Innocently, Manuel said to Ellie, "What were you waiting for?"

She didn't answer. Instead she asked, "Why do you live here all alone?"

"It's peaceful. I like the sound of the sea."

"You like the sound of the sea." She repeated it carefully, as though it were a foreign language.

"You haven't told me why you're here, Ellie."

"I was curious. You're a strange one, Manuel, you know that? What do you do in church? I saw you coming back. You spoke to Dad Ose up there, but you did something else. You went inside by yourself. You've got a girl in there?"

"I spoke to God. Why did you come here?"

"I saw the clouds and I said to myself, 'I'll see Manuel.'"

"Don't lie to me, Ellie."

"I wanted sex," she muttered. She'd never been ashamed of it before, but now, with this odd youth standing above her, it seemed an inadequate reason for having come. Her body began to cool down. Fleetingly she wished she were back in the village helping fat Chine fight off the encroaching guanacos.

"Is that all?" Manuel seemed disappointed.

"Well . . . It's good enough, isn't it? You do find it good, don't you, Manuel?" She was out of the chair, reaching for him.

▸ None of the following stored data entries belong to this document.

-- ==== Sys2Proof/Laws/Kept.lean ====
section
/-! SUPPORT. What the operations of the model never change: the command queue, the life-cycle state, the shipped grade and the
baseline. One lemma per operation, so that a proof about a command cites the lemmas of what it calls and unfolds none of them. -/

namespace Sys2Proof.Machine

/-- The queue, the life-cycle state, the shipped grade and the baseline. -/
def State.kept (s : State) : List Instr × LifeState × BitVec 2 × List DefectRec := (s.pending, s.lc, s.grade, s.baseline)

theorem State.pending_of_kept {s t : State} (h : s.kept = t.kept) : s.pending = t.pending := congrArg (·.1) h

theorem State.lc_of_kept {s t : State} (h : s.kept = t.kept) : s.lc = t.lc := congrArg (·.2.1) h

theorem State.grade_of_kept {s t : State} (h : s.kept = t.kept) : s.grade = t.grade := congrArg (·.2.2.1) h

theorem State.baseline_of_kept {s t : State} (h : s.kept = t.kept) : s.baseline = t.baseline := congrArg (·.2.2.2) h

/-- A state built from its fields keeps what those fields give. -/
@[simp] theorem State.kept_mk (pending : List Instr) (draws : Nat) (out : List Out) (time : BitVec 64) (ptpLock : Bool) (regs : Tab Word)
    (fns : Tab FnBuf) (cores : Tab Core) (routers : Tab Router) (ident : Tab Word) (transit : List Transit) (lostRouters : List Nat)
    (acks : List HeldAck) (goodRows : Nat) (gridRows : Nat) (grade : BitVec 2) (retired : List Nat) (chimes : Tab Word)
    (chimeTime : Tab (BitVec 64)) (pairs : Tab Pair) (watches : List Watch) (lanes : Tab Lane) (slices : Tab Slice) (tiers : Tiers)
    (wst : Wst) (streams : Tab Stream) (engines : Tab EngineSt) (engRoutes : Tab Nat) (ports : Tab PortS) (chains : Tab Chain)
    (groups : Tab Group) (strikeSeq : Nat) (hqs : Tab HQueue) (parts : Tab Part) (partCmd : Option PartCmd) (rings : Tab Ring)
    (recent : List ReportKey) (incarnation : BitVec 64) (sessions : List Word) (defects : List DefectRec) (baseline : List DefectRec)
    (power : Power) (tamb : Tamb) (tests : Tab TestU) (testMs : BitVec 16) (testDone : Bool) (lc : LifeState) (sec : Sec) (hw : ModHw)
    (quiet : Bool) :
    State.kept (State.mk pending draws out time ptpLock regs fns cores routers ident transit lostRouters acks goodRows gridRows grade
    retired chimes chimeTime pairs watches lanes slices tiers wst streams engines engRoutes ports chains groups strikeSeq hqs parts partCmd
    rings recent incarnation sessions defects baseline power tamb tests testMs testDone lc sec hw quiet) = (pending, lc, grade, baseline) :=
    rfl

@[simp] theorem State.kept_eta (s : State) : (s.pending, s.lc, s.grade, s.baseline) = s.kept := rfl

@[simp] theorem State.kept_ite (c : Prop) [Decidable c] (a b : State) : (if c then a else b).kept = if c then a.kept else b.kept :=
  apply_ite State.kept c a b

theorem State.kept_foldl {α : Type} (g : State → α → State) (h : ∀ s x, (g s x).kept = s.kept) (l : List α) (s : State) :
    (l.foldl g s).kept = s.kept := by
  induction l generalizing s with
  | nil => rfl
  | cons x l ih => simp only [List.foldl_cons, ih, h]

@[simp] theorem drawNat_kept (s : State) : (drawNat s).2.kept = s.kept := by simp [drawNat]

@[simp] theorem freeWords_kept (s : State) (n : Nat) : (freeWords s n).2.kept = s.kept := by simp [freeWords]

@[simp] theorem drawWord_kept (s : State) : (drawWord s).2.kept = s.kept := by simp [drawWord]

"I can't describe how I find it." Millennia ago Wild Humans might have had a word for it, but not now. "I just feel that sex isn't good enough by itself. Just touching for a few seconds and then walking away, like animals do. It's not enough."

"I'll stay the night if you want me to, Manuel."

"That's not what I mean." His gaze moved toward the hidden Simulator again and he found himself thinking of his latest composition. He called it The Storm. It was the best mind-painting he'd ever done, but he still wasn't satisfied with it. "There's something inside my mind that I want to use . . . that I want to give, Ellie. I don't know if I can give it to you. I don't think you'd understand what it was, if you had it."

"Try me. I'm a very understanding person, Manuel. Joao, Pietro, the others, they all say how understanding I am." She was standing very close, so that her hard little nipples touched his chest with their fire, and her lips turned up to his. "Sex is the most wonderful thing there is. It's the best thing we do, better than eating roast peccary, and it makes you feel so good. What's the matter with you, Manuel? I'm prettier than Rhea, surely. You didn't mind sex with her." She pouted. "Aren't I good enough for you?"

"There has to be something more."

"What more can there be?"

"You don't feel anything more?" He took her hands, and now he was the desperate one, trying to see into her eyes in the dim, storm-laden light.

"I feel enough, Manuel. Don't worry." She spoke softly, mimicking his way. If this was how the strange boy wanted it, why not? There were worse ways.

"And what do you feel, Ellie?"

"I need a man, of course. You know."

"Ellie . . . Please go away. Go back to the village. There are plenty of men there." Still holding her hands, he led her outside, where the wetness swept in from the sea, a blend of rain and salt spray, and the horizon was very black. And the air was like whiskey.

Ellie sniffed it and, suddenly exhilarated, tossed her head, so that her hair flew like blackbirds, and laughed. "You're crazy!" she shouted into the wind. "A crazy boy!" Something flashed by; it might have been a Quickly. "And I'm crazy too, coming here. Goodnight, Manuel! Sleep well, and dream of what you might have had!" She made a playful snatch at him but he swung away, smiling too.

He watched her go and wondered at the thing she was lacking, and—of course—regretted not having had her anyway. But he had more important things to do.